Bin non, brancher une souris USB ne change rien, le trackpad fonctionne bien pendant 20 minutes environ puis il se détraque


----------



## Triello (31 Décembre 2011)

Suite à la panne d'un détecteur d'ouverture du système d'alarme, un réparateur est venu changer ledit détecteur.

J'ai eu l'idée de tester à nouveau mon trackpad et, miracle, il refonctionne parfaitement ! 
Et ce depuis deux jours maintenant.

Conclusion : je pense que le détecteur défectueux (qui avait ruiné sa pile en six mois alors qu'a priori elles sont annoncées pour durer deux ans minimum) saturait un réseau sans fil (je ne saurais pas dire lequel mais en tout cas un réseau proche de celui du Bluetooth du Mac) en envoyant un max de messages injustifiés.

Sans doute que le pauvre trackpad envoyait bien les bons signaux mais que l'iMac ne les captait qu'au beau milieu d'une cacophonie de messages (ceux du trackpad + ceux du détecteur) et qu'au final l'iMac ne savait pas les interpréter correctement.
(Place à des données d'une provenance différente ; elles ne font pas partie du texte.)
/-- SHA-256 of a message of two blocks (FIPS 180-4). -/
theorem test_sha256_two_blocks :
    leNat (sha256 (ascii "abcdbcdecdefdefgefghfghighijhijkijkljklmklmnlmnomnopnopq")).reverse =
    0x248D6A61D20638B8E5C026930C3E6039A33CE45964FF2167F6ECEDD419DB06C1 := by decide +kernel

/-- HMAC-SHA-256 of the second case of RFC 4231. -/
theorem test_hmac_jefe : leNat (hmac256 (ascii "Jefe") (ascii "what do ya want for nothing?")).reverse =
    0x5BDCC146BF60754E6A042426089575C75A003F089D2739839DEC58B964EC3843 := by decide +kernel

/-- The reduction group of 02's example: products 0 to 7 at exponent -11, 8 to 15 at -23. -/
def exampleGroup (g : Nat) : List Term :=
  let p := fun (a b : Int) => prodTerm g (.exp (-6)) (.exp (-5)) (.val a) (.val b)
  let q := fun (a b : Int) => prodTerm g (.exp (-20)) (.exp (-3)) (.val a) (.val b)
  [p 100 50, p 0 1, p 0 0, p (-37) 12, p 0 0, p 0 0, p 0 0, p 0 0, q 0 0, q 120 (-1), q 0 0, q 0 0, q 7 3, q 0 0,
   q (-1) 2, q 1 2]

theorem test_group_native : groupOf false (exampleGroup 8) = (.num 1166328 (-19), false) := by decide

/-- The same group in tabby mode (08). -/
theorem test_group_tabby : groupOf true (exampleGroup 4) = (.num 72894 (-15), false) := by decide

def rne : Rounding := { rne := true, fixed := none, step := 0, tensor := 0, seed := 0 }

/-- 02: eight sums at exponent -19 requantized to SK8. -/
theorem test_requant_sk8 :
    requantSkein .sk8 rne (([1166328, -300000, 24576, 8192, -2048, 1, 0, -40960] : List Int).map
      (fun v => (.num v (-19), 0))) =
    ({ scale := 0xFB, mants := some ([71, -18, 2, 0, 0, 0, 0, -2].map .val) },
     { FmtCounts.zero with crushed := 3 }) := by decide +kernel

/-- 02: eight binary16 values converted to SK4. -/
theorem test_convert_sk4 :
    requantSkein .sk4 rne ([0x3C00, 0xC500, 0x3400, 0x7E00, 0x0001, 0x8000, 0x4600, 0x3E00].map
      (fun v => (convertValue 1 v, 0))) =
    ({ scale := 0x00, mants := some [.val 1, .val (-5), .val 0, .nar, .val 0, .val 0, .val 6, .val 2] },
     { FmtCounts.zero with crushed := 2, nar := 1 }) := by decide +kernel

/-- 04: an SK8 sum with a bias at another scale, and its output skein. -/
theorem test_vector_add :
    (([(12, 16), (-3, 8), (0, -5), (100, 127), (1, -127), (-1, 3), (64, 0), (7, 1)] : List (Int × Int)).map (fun p =>
      (groupOf false [elemTerm 8 .sk8 (.exp (-5)) (.val p.1), elemTerm 8 .sk8 (.exp (-9)) (.val p.2)]).1)) =
    ([3328, -640, -80, 27632, -1776, -208, 16384, 1808] : List Int).map (fun v => .num v (-13)) := by decide

theorem test_vector_add_skein :
    requantSkein .sk8 rne (([3328, -640, -80, 27632, -1776, -208, 16384, 1808] : List Int).map
      (fun v => (.num v (-13), 0))) =
    ({ scale := 0xFB, mants := some ([13, -2, 0, 108, -7, -1, 64, 7].map .val) },
     { FmtCounts.zero with crushed := 1 }) := by decide +kernel

/-- 03: the piece products of one term under PRODUCT 2 and PRODUCT 3. -/
theorem test_piece_products :
    let h : Scale := .exp (-5)
    let l : Scale := .exp (-20)
    let three := [prodTerm 8 h h (.val 3) (.val 2), prodTerm 8 h l (.val 3) (.val 7), prodTerm 8 l h (.val (-5)) (.val 2)]
    groupOf false three = (.num 1535 (-18), false) ∧
      groupOf false (three ++ [prodTerm 8 l l (.val (-5)) (.val 7)]) = (.num 1534 (-18), false) := by decide

/-- 07: the curve of three knots. -/
theorem test_curve :
    [500, 3000, 9000, 20000].map (curveStep [(0, 0), (1000, 6144), (9000, 614)]) = [3072, 4761, 614, 614] := by decide

/-- Bin counts with C_4, C_8 and C_16 among 1,000,000 elements. -/
def binsOf (c4 c8 c16 : Nat) : List Nat :=
  [1000000 - c4, 0, 0, 0, c4 - c8, 0, 0, 0, c8 - c16, 0, 0, 0, 0, 0, 0, 0, c16]

/-- 08: three layers under LOSS_LIMIT 1,024 and NARROW_AFTER 64. -/
theorem test_layer_formats :
    layerStep (binsOf 40000 500 0) 1 12 1024 2 64 = (1, 0, false) ∧
    layerStep (binsOf 41000 2000 3) 1 0 1024 2 64 = (0, 0, false) ∧
    layerStep (binsOf 900 40 0) 1 63 1024 2 64 = (2, 0, false) := by decide

/-- 13: domain lanes between devices 5 and 9 of 16. -/
theorem test_domain_lanes :
    [8, 23, 38, 53].map (domainLanePeer 16 5) = [some (9, 0), some (9, 1), some (9, 2), some (9, 3)] ∧
    [5, 20, 35, 50].map (domainLanePeer 16 9) = [some (5, 0), some (5, 1), some (5, 2), some (5, 3)] ∧
    [60, 63].map (domainLanePeer 16 5) = [none, none] := by decide

/-- 13: an ACC64 reduction over three devices. -/
theorem test_reduce_three :
    ([(1000000, 250000, 8000000), (-5, 7, 100), (0, -1, 9), (3, 0, -9)] : List (Int × Int × Int)).map (fun t =>
      reduceElem 2 [(.exp (-30), .val t.1), (.exp (-28), .val t.2.1), (.exp (-33), .val t.2.2)]) =
    ([187500, 0, -1, -1] : List Int).map (fun v => .num v (-26)) := by decide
Bref, suis bien content de cette issue heureuse et je retrouve avec plaisir mon trackpad.
Ah cette douceur sous les doigts, quel bonheur ! Quand je reprends une souris j'ai l'impression d'avoir du plomb dans la main&#8230;

Je profite de ce message pour vous souhaiter à tous une bonne et heureuse année 2012 !
Même si on ne sait pas trop comment elle va peut-être finir subitement le 21/12&#8230;


----------



## jean-philippe317 (19 Janvier 2012)

Bonjour à tous,

Tout d'abord bonne année 2012 à toutes et à tous.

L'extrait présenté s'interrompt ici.